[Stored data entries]
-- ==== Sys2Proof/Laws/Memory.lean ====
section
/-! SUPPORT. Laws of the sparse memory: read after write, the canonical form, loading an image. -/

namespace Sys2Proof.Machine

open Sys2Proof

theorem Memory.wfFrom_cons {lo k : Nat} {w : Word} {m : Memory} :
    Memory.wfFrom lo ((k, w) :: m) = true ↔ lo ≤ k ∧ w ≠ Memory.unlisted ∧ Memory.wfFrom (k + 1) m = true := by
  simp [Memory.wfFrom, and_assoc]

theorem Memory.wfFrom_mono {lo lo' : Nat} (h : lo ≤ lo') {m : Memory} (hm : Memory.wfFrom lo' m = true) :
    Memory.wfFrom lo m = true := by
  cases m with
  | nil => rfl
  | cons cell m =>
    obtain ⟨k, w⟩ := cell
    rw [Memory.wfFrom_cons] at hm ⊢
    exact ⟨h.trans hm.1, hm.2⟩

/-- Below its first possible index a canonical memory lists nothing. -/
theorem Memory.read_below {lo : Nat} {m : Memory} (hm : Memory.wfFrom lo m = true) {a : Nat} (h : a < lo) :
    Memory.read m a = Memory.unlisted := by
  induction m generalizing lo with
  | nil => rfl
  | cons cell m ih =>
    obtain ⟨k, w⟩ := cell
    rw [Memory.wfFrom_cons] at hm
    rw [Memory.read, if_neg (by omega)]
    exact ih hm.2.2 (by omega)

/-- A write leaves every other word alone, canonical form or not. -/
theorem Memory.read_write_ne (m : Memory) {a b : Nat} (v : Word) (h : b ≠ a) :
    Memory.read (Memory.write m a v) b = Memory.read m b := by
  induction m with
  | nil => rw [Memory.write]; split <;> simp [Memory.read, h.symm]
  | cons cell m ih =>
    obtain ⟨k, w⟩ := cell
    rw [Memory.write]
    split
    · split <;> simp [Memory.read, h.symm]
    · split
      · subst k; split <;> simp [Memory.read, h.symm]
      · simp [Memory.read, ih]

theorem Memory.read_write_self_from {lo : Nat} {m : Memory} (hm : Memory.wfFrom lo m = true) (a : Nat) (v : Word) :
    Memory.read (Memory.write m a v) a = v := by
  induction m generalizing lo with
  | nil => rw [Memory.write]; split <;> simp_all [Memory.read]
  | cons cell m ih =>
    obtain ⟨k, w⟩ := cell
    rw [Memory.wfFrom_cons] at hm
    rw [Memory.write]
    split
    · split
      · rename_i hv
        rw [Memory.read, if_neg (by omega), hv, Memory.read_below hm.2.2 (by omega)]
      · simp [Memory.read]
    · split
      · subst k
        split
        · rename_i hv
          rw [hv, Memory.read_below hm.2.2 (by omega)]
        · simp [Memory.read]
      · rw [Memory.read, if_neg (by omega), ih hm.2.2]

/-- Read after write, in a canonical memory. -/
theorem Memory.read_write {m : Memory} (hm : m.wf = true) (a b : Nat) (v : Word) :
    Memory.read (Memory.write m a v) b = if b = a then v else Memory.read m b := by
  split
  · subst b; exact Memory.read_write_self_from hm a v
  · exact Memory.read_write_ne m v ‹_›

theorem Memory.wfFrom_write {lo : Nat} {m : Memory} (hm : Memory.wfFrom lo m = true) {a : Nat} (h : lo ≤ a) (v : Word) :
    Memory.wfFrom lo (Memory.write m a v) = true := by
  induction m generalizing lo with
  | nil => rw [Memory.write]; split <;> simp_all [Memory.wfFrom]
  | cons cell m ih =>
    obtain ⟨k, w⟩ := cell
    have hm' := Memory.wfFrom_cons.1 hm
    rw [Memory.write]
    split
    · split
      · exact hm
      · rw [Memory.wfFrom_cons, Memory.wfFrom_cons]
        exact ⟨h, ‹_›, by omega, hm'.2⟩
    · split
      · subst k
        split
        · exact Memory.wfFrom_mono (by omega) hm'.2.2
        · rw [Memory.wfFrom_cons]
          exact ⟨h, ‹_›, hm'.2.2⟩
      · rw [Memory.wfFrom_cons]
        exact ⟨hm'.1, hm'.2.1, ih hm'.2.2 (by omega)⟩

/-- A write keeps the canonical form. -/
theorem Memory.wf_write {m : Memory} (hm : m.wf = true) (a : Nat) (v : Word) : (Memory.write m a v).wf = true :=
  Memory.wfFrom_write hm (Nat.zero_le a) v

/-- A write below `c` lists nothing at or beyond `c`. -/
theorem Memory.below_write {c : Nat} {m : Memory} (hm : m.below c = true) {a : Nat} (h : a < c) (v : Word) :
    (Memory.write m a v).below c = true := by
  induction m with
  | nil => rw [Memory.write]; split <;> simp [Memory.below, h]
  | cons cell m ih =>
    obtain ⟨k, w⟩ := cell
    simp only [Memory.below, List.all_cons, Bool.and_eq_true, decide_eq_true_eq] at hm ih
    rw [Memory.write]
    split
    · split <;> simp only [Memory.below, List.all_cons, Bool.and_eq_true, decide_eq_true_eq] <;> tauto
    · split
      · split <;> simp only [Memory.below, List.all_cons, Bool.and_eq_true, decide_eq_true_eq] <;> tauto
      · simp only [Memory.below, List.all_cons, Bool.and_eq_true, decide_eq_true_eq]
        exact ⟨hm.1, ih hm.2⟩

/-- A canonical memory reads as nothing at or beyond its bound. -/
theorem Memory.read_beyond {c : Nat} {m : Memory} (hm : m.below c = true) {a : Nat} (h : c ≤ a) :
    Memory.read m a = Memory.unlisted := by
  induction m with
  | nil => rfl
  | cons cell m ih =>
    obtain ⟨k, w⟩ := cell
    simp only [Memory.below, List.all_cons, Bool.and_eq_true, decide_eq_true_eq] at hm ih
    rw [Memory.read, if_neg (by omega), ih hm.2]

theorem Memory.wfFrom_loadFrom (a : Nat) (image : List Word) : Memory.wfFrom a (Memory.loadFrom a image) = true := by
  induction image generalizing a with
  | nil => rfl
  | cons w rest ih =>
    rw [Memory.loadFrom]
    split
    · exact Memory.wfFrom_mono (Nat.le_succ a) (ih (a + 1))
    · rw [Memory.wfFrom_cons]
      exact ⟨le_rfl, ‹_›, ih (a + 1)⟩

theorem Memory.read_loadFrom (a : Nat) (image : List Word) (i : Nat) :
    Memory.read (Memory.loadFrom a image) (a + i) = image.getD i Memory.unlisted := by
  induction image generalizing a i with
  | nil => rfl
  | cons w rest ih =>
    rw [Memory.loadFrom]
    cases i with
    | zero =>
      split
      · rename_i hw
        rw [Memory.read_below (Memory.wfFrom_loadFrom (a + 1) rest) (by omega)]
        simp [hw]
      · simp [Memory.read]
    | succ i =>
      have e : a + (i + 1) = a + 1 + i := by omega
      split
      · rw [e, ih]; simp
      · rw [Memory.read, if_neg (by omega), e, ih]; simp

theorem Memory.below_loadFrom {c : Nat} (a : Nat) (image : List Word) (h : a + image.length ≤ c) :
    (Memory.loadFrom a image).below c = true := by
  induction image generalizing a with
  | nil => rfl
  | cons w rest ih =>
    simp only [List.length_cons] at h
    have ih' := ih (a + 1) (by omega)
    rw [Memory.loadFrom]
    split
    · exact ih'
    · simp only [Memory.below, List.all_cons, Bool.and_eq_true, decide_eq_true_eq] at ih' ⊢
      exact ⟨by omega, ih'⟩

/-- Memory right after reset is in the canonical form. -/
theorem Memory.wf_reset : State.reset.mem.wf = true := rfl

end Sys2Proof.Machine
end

What you need to do> Gather each line in the entries above where the string "form" is found.

Response box>
/-! SUPPORT. Laws of the sparse memory: read after write, the canonical form, loading an image. -/
/-- A write leaves every other word alone, canonical form or not. -/
/-- A write keeps the canonical form. -/
/-- Memory right after reset is in the canonical form. -/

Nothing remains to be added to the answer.